What you have to do = Write out the entries below exactly, from the first line to the one with "theorem load (h", both ends included.

BEGIN Provided data

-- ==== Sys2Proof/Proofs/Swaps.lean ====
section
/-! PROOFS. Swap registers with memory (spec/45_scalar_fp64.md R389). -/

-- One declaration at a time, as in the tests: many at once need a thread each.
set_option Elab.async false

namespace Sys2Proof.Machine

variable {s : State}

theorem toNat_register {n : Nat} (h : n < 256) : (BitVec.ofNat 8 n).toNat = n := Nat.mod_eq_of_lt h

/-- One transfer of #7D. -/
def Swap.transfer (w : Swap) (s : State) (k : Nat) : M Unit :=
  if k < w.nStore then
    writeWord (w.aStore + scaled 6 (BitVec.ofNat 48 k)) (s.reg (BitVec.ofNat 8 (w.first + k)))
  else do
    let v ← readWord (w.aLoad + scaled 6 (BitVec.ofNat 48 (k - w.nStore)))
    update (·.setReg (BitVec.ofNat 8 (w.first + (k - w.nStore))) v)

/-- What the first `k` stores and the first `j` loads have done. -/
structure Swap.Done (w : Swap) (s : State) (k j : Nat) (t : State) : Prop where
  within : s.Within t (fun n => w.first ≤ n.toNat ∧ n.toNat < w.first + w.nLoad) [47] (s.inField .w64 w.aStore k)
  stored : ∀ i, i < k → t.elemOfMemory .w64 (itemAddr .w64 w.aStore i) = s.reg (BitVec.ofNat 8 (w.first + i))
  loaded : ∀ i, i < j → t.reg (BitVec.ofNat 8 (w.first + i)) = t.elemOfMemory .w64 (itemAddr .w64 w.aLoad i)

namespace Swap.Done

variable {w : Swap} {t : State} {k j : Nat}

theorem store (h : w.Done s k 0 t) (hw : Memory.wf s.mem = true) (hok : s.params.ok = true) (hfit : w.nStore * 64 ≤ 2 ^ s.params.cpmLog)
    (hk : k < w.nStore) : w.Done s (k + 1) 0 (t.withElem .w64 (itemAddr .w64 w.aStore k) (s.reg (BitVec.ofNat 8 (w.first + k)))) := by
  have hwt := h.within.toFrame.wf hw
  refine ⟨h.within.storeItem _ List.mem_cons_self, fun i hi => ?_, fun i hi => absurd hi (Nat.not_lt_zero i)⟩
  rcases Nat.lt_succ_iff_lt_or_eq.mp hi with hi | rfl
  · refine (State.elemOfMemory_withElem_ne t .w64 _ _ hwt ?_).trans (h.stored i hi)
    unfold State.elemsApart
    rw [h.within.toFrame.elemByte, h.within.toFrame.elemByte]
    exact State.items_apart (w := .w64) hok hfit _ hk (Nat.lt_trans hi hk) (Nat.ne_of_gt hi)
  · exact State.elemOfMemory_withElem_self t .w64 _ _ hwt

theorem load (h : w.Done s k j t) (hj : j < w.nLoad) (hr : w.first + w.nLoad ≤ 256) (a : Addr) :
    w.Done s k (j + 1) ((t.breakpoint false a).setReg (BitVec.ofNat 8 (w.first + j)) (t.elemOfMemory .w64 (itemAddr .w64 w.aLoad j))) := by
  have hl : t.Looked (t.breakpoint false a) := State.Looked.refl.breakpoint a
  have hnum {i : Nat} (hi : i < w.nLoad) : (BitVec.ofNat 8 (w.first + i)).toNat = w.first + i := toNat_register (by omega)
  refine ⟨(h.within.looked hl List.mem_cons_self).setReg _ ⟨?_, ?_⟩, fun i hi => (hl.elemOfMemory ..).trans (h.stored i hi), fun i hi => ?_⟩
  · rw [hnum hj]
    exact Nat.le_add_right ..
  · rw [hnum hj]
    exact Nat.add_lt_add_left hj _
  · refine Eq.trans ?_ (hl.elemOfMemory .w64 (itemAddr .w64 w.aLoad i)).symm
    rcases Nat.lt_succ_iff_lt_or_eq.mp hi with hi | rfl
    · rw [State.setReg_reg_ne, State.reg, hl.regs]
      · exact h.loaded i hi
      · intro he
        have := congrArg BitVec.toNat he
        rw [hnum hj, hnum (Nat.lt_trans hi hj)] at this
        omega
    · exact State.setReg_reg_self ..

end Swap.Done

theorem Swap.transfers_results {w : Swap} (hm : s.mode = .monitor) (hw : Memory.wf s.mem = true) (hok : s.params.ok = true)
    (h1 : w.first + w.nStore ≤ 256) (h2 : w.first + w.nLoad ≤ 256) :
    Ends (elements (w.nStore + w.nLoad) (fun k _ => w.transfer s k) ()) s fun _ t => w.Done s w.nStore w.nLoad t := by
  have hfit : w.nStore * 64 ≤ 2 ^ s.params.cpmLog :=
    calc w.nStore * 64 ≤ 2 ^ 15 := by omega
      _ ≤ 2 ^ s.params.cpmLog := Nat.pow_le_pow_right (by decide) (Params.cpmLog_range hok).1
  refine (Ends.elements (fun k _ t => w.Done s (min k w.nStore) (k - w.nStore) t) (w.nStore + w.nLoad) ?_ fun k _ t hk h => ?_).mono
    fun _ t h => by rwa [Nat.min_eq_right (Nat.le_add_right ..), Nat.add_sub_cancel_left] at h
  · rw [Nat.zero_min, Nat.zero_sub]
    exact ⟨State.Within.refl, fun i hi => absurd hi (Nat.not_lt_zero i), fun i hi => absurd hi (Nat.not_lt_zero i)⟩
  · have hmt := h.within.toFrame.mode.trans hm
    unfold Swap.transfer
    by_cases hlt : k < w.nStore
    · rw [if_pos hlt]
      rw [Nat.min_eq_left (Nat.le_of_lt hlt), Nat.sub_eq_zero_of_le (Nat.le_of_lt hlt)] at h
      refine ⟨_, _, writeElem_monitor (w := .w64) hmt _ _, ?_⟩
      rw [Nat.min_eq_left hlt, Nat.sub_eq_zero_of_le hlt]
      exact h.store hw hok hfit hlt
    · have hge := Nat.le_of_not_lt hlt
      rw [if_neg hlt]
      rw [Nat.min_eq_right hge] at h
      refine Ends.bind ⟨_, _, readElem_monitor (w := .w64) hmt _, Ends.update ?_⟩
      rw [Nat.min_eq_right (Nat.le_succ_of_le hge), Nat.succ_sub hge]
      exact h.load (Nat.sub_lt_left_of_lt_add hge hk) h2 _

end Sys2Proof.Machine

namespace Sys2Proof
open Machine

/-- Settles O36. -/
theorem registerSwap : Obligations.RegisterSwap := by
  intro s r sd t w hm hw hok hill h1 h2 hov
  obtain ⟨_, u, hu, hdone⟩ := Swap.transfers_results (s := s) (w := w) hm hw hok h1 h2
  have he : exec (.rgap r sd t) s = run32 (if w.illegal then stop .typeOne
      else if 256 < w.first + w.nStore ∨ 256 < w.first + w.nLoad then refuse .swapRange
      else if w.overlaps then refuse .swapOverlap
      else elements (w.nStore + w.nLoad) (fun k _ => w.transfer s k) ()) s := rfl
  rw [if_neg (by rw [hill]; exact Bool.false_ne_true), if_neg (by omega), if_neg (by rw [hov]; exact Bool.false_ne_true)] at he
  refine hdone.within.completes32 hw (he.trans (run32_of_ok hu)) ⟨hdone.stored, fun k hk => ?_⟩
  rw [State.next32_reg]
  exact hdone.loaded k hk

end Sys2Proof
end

END Provided data

Expected output =
-- ==== Sys2Proof/Proofs/Swaps.lean ====
section
/-! PROOFS. Swap registers with memory (spec/45_scalar_fp64.md R389). -/

-- One declaration at a time, as in the tests: many at once need a thread each.
set_option Elab.async false

namespace Sys2Proof.Machine

variable {s : State}

theorem toNat_register {n : Nat} (h : n < 256) : (BitVec.ofNat 8 n).toNat = n := Nat.mod_eq_of_lt h

/-- One transfer of #7D. -/
def Swap.transfer (w : Swap) (s : State) (k : Nat) : M Unit :=
  if k < w.nStore then
    writeWord (w.aStore + scaled 6 (BitVec.ofNat 48 k)) (s.reg (BitVec.ofNat 8 (w.first + k)))
  else do
    let v ← readWord (w.aLoad + scaled 6 (BitVec.ofNat 48 (k - w.nStore)))
    update (·.setReg (BitVec.ofNat 8 (w.first + (k - w.nStore))) v)

/-- What the first `k` stores and the first `j` loads have done. -/
structure Swap.Done (w : Swap) (s : State) (k j : Nat) (t : State) : Prop where
  within : s.Within t (fun n => w.first ≤ n.toNat ∧ n.toNat < w.first + w.nLoad) [47] (s.inField .w64 w.aStore k)
  stored : ∀ i, i < k → t.elemOfMemory .w64 (itemAddr .w64 w.aStore i) = s.reg (BitVec.ofNat 8 (w.first + i))
  loaded : ∀ i, i < j → t.reg (BitVec.ofNat 8 (w.first + i)) = t.elemOfMemory .w64 (itemAddr .w64 w.aLoad i)

namespace Swap.Done

variable {w : Swap} {t : State} {k j : Nat}

theorem store (h : w.Done s k 0 t) (hw : Memory.wf s.mem = true) (hok : s.params.ok = true) (hfit : w.nStore * 64 ≤ 2 ^ s.params.cpmLog)
    (hk : k < w.nStore) : w.Done s (k + 1) 0 (t.withElem .w64 (itemAddr .w64 w.aStore k) (s.reg (BitVec.ofNat 8 (w.first + k)))) := by
  have hwt := h.within.toFrame.wf hw
  refine ⟨h.within.storeItem _ List.mem_cons_self, fun i hi => ?_, fun i hi => absurd hi (Nat.not_lt_zero i)⟩
  rcases Nat.lt_succ_iff_lt_or_eq.mp hi with hi | rfl
  · refine (State.elemOfMemory_withElem_ne t .w64 _ _ hwt ?_).trans (h.stored i hi)
    unfold State.elemsApart
    rw [h.within.toFrame.elemByte, h.within.toFrame.elemByte]
    exact State.items_apart (w := .w64) hok hfit _ hk (Nat.lt_trans hi hk) (Nat.ne_of_gt hi)
  · exact State.elemOfMemory_withElem_self t .w64 _ _ hwt

theorem load (h : w.Done s k j t) (hj : j < w.nLoad) (hr : w.first + w.nLoad ≤ 256) (a : Addr) :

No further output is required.